##### MATERIAL FOR THIS TASK #####

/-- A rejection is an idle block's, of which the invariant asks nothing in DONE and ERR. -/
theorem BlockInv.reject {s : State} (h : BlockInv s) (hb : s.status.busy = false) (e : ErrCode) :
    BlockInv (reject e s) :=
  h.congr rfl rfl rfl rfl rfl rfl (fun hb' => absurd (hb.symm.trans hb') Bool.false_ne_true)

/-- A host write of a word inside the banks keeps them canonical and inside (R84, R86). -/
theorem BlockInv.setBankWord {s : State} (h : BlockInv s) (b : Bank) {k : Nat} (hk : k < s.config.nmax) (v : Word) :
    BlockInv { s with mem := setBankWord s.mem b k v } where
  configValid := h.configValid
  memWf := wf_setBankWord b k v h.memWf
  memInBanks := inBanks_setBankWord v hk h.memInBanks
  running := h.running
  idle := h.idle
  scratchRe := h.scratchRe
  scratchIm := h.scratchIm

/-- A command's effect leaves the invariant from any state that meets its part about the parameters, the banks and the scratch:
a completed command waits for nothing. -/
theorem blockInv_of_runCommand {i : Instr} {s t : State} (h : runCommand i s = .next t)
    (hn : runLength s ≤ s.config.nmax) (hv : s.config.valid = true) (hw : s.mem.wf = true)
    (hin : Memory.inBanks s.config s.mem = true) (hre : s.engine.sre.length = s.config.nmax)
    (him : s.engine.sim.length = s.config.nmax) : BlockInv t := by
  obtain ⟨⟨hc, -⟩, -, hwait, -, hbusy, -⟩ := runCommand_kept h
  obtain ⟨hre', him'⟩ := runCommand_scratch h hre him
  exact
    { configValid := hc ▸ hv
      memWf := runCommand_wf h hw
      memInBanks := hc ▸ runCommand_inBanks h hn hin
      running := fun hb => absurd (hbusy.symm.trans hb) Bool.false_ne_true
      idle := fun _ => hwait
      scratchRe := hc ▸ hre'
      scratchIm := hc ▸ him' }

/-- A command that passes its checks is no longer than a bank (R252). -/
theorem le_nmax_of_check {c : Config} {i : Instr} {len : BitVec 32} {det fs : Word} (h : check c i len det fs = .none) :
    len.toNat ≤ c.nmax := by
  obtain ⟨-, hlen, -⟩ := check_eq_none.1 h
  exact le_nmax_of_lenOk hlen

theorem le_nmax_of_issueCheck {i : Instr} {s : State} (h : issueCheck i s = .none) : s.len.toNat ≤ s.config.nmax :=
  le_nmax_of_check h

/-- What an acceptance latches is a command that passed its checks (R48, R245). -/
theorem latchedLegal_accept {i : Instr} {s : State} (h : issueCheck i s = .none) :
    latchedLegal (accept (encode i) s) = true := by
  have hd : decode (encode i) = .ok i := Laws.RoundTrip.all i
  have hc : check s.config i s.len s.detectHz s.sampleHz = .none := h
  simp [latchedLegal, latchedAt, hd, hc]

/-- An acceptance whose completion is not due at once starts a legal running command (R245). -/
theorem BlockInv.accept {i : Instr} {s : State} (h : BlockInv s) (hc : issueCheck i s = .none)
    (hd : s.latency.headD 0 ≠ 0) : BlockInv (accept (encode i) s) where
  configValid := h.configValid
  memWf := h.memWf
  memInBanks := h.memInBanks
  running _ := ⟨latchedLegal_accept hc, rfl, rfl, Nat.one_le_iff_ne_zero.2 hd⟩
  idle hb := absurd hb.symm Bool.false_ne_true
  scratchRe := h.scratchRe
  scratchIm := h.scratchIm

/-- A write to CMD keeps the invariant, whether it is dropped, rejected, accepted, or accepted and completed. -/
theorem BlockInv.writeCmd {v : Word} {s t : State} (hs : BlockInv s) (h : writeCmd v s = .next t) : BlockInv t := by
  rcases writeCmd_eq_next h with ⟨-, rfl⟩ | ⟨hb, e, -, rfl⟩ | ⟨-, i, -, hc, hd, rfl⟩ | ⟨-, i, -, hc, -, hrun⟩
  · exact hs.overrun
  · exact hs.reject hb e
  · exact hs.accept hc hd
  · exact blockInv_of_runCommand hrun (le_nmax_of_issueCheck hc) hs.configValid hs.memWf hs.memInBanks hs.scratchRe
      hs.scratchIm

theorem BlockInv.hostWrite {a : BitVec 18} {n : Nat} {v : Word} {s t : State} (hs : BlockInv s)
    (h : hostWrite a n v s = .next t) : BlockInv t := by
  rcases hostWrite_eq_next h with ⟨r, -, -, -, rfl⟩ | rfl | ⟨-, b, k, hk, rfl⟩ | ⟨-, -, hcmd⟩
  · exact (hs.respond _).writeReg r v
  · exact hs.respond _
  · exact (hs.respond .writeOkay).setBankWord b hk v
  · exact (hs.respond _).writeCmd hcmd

#####

_PROBLEM DETAILS_.
Set down exactly the lines of the data above, beginning with the line that has "exact le_nmax_of_lenOk hlen" and ending with the line that has "(h : writeCmd", and no others.

_SOLUTION TO THIS EXERCISE_.
  exact le_nmax_of_lenOk hlen

theorem le_nmax_of_issueCheck {i : Instr} {s : State} (h : issueCheck i s = .none) : s.len.toNat ≤ s.config.nmax :=
  le_nmax_of_check h

/-- What an acceptance latches is a command that passed its checks (R48, R245). -/
theorem latchedLegal_accept {i : Instr} {s : State} (h : issueCheck i s = .none) :
    latchedLegal (accept (encode i) s) = true := by
  have hd : decode (encode i) = .ok i := Laws.RoundTrip.all i
  have hc : check s.config i s.len s.detectHz s.sampleHz = .none := h
  simp [latchedLegal, latchedAt, hd, hc]

/-- An acceptance whose completion is not due at once starts a legal running command (R245). -/
theorem BlockInv.accept {i : Instr} {s : State} (h : BlockInv s) (hc : issueCheck i s = .none)
    (hd : s.latency.headD 0 ≠ 0) : BlockInv (accept (encode i) s) where
  configValid := h.configValid
  memWf := h.memWf
  memInBanks := h.memInBanks
  running _ := ⟨latchedLegal_accept hc, rfl, rfl, Nat.one_le_iff_ne_zero.2 hd⟩
  idle hb := absurd hb.symm Bool.false_ne_true
  scratchRe := h.scratchRe
  scratchIm := h.scratchIm

/-- A write to CMD keeps the invariant, whether it is dropped, rejected, accepted, or accepted and completed. -/
theorem BlockInv.writeCmd {v : Word} {s t : State} (hs : BlockInv s) (h : writeCmd v s = .next t) : BlockInv t := by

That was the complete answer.